Abstract

This study aims to investigate the effect of altered structures and functions in severe asthma on particle deposition by using computational fluid dynamics (CFD) models. Airway geometrical models of two healthy subjects and two severe asthmatics were reconstructed from computed tomography (CT) images. Subject-specific flow boundary conditions were obtained by image registration to account for regional functional alterations of severe asthmatics. A large eddy simulation (LES) model for transitional and turbulent flows was applied to simulate airflows, and particle transport simulations were then performed for 2.5, 5, and 10 μm particles using CFD-predicted flow fields. Compared to the healthy subjects, the severe asthmatics had a smaller air-volume change in the lower lobes and a larger air-volume change in the upper lobes. Both severe asthmatics had smaller airway circularity (Cr), but one of them had a significant reduction of hydraulic diameter (Dh).
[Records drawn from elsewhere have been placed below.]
-- ==== Sys2Proof/Machine/Translate.lean ====
section
/-! DEFINITION. Causes with what they carry, the page walk (R316-R320), rights and peers (R206, R259, R322),
place addresses (R80) and the pan rules (R211, R63). -/

namespace Sys2Proof.Machine

/-- A cause met: its sub-code, the address, token or word it names, and for a missing page the KIND, entry and level
of the fault record (R328). -/
structure Exc where
  cause : Cause
  sub : Nat
  addr : Word
  kind : Nat := 0
  pte : Word := 0
  level : Nat := 0
deriving DecidableEq, Repr

/-- A check or a value. -/
abbrev Res (α : Type) := Except Exc α

/-- What an access needs of its leaf: the right bits of R317 and the KIND of R328. -/
structure Need where
  mask : Word
  kind : Nat
deriving DecidableEq, Repr

def Need.read : Need := ⟨0x4, 0⟩
def Need.write : Need := ⟨0x8, 1⟩
def Need.exec : Need := ⟨0x10, 3⟩
def Need.atom : Need := ⟨0x20, 2⟩
/-- Queue operations, and the objects of the kv instructions (R288, R348). -/
def Need.queue : Need := ⟨0x2C, 2⟩
/-- A load that also needs ATOM (R348). -/
def Need.object : Need := ⟨0x24, 0⟩
def Need.copyRead : Need := ⟨0x4, 4⟩
def Need.copyWrite : Need := ⟨0x8, 5⟩
def Need.refill : Need := ⟨0x4, 6⟩

/-- A leaf found by the walk: its entry, the physical address of that entry, the frame of the VA's own 4 KiB page, the
page size 0 to 3 (4 KiB, 64 KiB, 2 MiB, 1 GiB). -/
structure Leaf where
  pte : Word
  entry : Nat
  frame : Nat
  size : Nat
deriving DecidableEq, Repr

/-- Why a walk fails: sub-code, entry met, level. -/
structure WalkFail where
  sub : Nat
  pte : Word
  level : Nat
deriving DecidableEq, Repr

/-- FRAME (R317). -/
def pteFrame (e : Word) : Nat := bits e 49 16
/-- MODE (R317). -/
def pteMode (e : Word) : Nat := bits e 11 10
/-- PEER (R317). -/
def ptePeer (e : Word) : Nat := bits e 61 50

/-- A page-table entry at its point of order. -/
def readEntry (s : State) (pa : Nat) : Word := BitVec.ofNat 64 (physLe s pa 8)

/-- Reserved bits of an entry for its kind and level (R317). -/
def reservedBitsSet (e : Word) (lvl : Nat) : Bool :=
  if e.getLsbD 1 then
    e.getLsbD 15 || bits e 63 62 ≠ 0 || (e.getLsbD 9 && lvl ≠ 1)
  else (e &&& ~~~0x0003FFFFFFFF0003) ≠ 0

/-- A leaf found at a level (R318, R319). -/
def finishLeaf (s : State) (va : Word) (e : Word) (entry lvl : Nat) : Except WalkFail Leaf :=
  let page := va.toNat / 4096
  if lvl = 4 then .error ⟨2, e, lvl⟩
  else if lvl = 3 then
    if pteFrame e % 2 ^ 18 ≠ 0 then .error ⟨3, e, lvl⟩
    else if pteMode e = 0 ∧ ptePeer e ≠ 0 then .error ⟨6, e, lvl⟩
    else .ok ⟨e, entry, pteFrame e + page % 2 ^ 18, 3⟩
  else if lvl = 2 then
    if pteFrame e % 2 ^ 9 ≠ 0 then .error ⟨3, e, lvl⟩
    else if pteMode e = 0 ∧ ptePeer e ≠ 0 then .error ⟨6, e, lvl⟩
    else .ok ⟨e, entry, pteFrame e + page % 2 ^ 9, 2⟩
  else if e.getLsbD 9 then
    let first := entry - 8 * (page % 16)
    let f := readEntry s first
    if (f &&& 0x203) ≠ 0x203 then .error ⟨4, f, lvl⟩
    else if reservedBitsSet f 1 then .error ⟨1, f, lvl⟩
    else if pteMode f = 0 ∧ ptePeer f ≠ 0 then .error ⟨6, f, lvl⟩
    else .ok ⟨f, first, pteFrame f + page % 16, 1⟩
  else if pteMode e = 0 ∧ ptePeer e ≠ 0 then .error ⟨6, e, lvl⟩
  else .ok ⟨e, entry, pteFrame e, 0⟩

/-- The levels of the walk from `lvl` down (R318). -/
def walkFrom (s : State) (va : Word) : Nat → Nat → Except WalkFail Leaf
  | 0, _ => .error ⟨0, 0, 0⟩
  | lvl + 1, table =>
    let idx := if lvl = 3 then bits va 51 39 else va.toNat / 2 ^ (12 + 9 * lvl) % 512
    let entry := table + 8 * idx
    let e := readEntry s entry
    if !e.getLsbD 0 then .error ⟨0, e, lvl + 1⟩
    else if reservedBitsSet e (lvl + 1) then .error ⟨1, e, lvl + 1⟩
    else if e.getLsbD 1 then finishLeaf s va e entry (lvl + 1)
    else if lvl = 0 then .error ⟨2, e, 1⟩
    else if spaceOf (pteFrame e * 4096) ≠ .hbm then .error ⟨7, e, lvl + 1⟩
    else walkFrom s va lvl (pteFrame e * 4096)

/-- One of several values the device may use: the first, where there is no other; else a free choice (log entry 19). -/
def openChoice {α : Type} (s : State) (kind va : Nat) (a : α) (l : List α) : α :=
  match l with
  | [] => a
  | _ => (a :: l)[(Config.openValue kind (s.free * 2 ^ 52 + va)).toNat % (l.length + 1)]?.getD a

/-- VA bits from a level up. -/
def walkTag (va : Nat) (level : Nat) : Nat := va / 2 ^ (12 + 9 * (level - 1))

/-- The walk from the root, every level read from memory (R318, R326). -/
def walkFresh (s : State) (part : Nat) (va : Word) : Except WalkFail Leaf :=
  if bits va 63 52 ≠ 0 then .error ⟨5, 0, 0⟩ else walkFrom s va 4 (partRoot s part)

/-- Walks that begin below a non-leaf entry a walk cache holds (R323). -/
def walksCached (s : State) (part : Nat) (va : Word) : List (Except WalkFail Leaf) :=
  if bits va 63 52 ≠ 0 then []
  else (s.walkCache.filter (fun w => w.part = part ∧ w.tag = walkTag va.toNat w.level)).map
    (fun w => walkFrom s va (w.level - 1) w.table)

/-- Whether a walk from a held entry, or a leaf a TLB holds, gives what the walk from the root gives; a held leaf may lack a
DIRTY that memory has. -/
def sameWalk (fresh held : Except WalkFail Leaf) : Bool :=
  match fresh, held with
  | .ok l, .ok h => decide (l = { h with pte := h.pte ||| (l.pte &&& 0x80) })
  | .error e, .error f => decide (e = f)
  | _, _ => false

/-- The walk of a partition's page table (R318): from the root, or from an entry a walk cache holds where that gives something
else; which of them is a free choice. -/
def walk (s : State) (part : Nat) (va : Word) : Except WalkFail Leaf :=
  let w := walkFresh s part va
  openChoice s 12 va.toNat w ((walksCached s part va).filter (fun h => !sameWalk w h))

/-- Pages of 4 KiB in a page of a size code. -/
def pageSpan : Nat → Nat
  | 0 => 1
  | 1 => 16
  | 2 => 512
  | _ => 262144

/-- Whether a TLB entry translates an address of a partition. -/
def TlbEntry.covers (e : TlbEntry) (part va : Nat) : Bool :=
  decide (e.part = part) && decide (e.page ≤ va / 4096) && decide (va / 4096 < e.page + pageSpan e.size)

/-- The leaf a TLB entry gives for an address it covers. -/
def TlbEntry.leaf (e : TlbEntry) (va : Nat) : Leaf := ⟨e.pte, e.entry, pteFrame e.pte + (va / 4096 - e.page), e.size⟩

/-- A translation in use: its leaf, the partition and address it was made for, and whether a TLB held it. -/
structure Use where
  leaf : Leaf
  part : Nat
  va : Nat
  cached : Bool
deriving DecidableEq, Repr

/-- Whether an access sets DIRTY. -/
def Need.writes (n : Need) : Bool := (n.mask &&& 0x28) ≠ 0

/-- Whether a held entry may serve an access: one whose DIRTY is 0 is compared with memory before a write, and a changed one
is walked again (R320). -/
def TlbEntry.serves (e : TlbEntry) (s : State) (need : Need) : Bool :=
  !need.writes || e.pte.getLsbD 7 || ((readEntry s e.entry ||| 0xC0) = (e.pte ||| 0xC0))

/-- The leaf of an access: from a TLB that holds one, or by a walk; where they differ, which of them is a free choice
(R323, R324). -/
def findLeaf (s : State) (part : Nat) (va : Word) (need : Need) : Except WalkFail Use :=
  let w := walk s part va
  let held := (s.tlb.filter (fun e => e.covers part va.toNat && e.serves s need)).map (fun e => e.leaf va.toNat)
  openChoice s 13 va.toNat (w.map (fun l => ⟨l, part, va.toNat, false⟩))
    ((held.filter (fun h => !sameWalk w (.ok h))).map (fun h => .ok ⟨h, part, va.toNat, true⟩))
In severe asthmatics, the larger air-volume change in the upper lobes resulted in more particles in the upper lobes, especially for the small 2.5 μm particles. The structural alterations measured by Cr and Dh were associated with a higher particle deposition. Dh was found to be the most important metric which affects the specific location of particle deposition. This study demonstrates the relationship of CT-based structural and functional alterations in severe asthma with flow and particle dynamics.

Highlights

  • Asthma is pathologically characterized by combined phenotypes of airflow obstruction, bronchial hyperresponsiveness, and airway inflammation [1]

  • Bronchodilator was performed for both healthy subjects and severe asthmatics to obtain maximal lung functions, and computed tomography (CT) scans were acquired after bronchodilator because the aim of Severe Asthma Research Program (SARP) study was to assess lung function of stable asthma [33]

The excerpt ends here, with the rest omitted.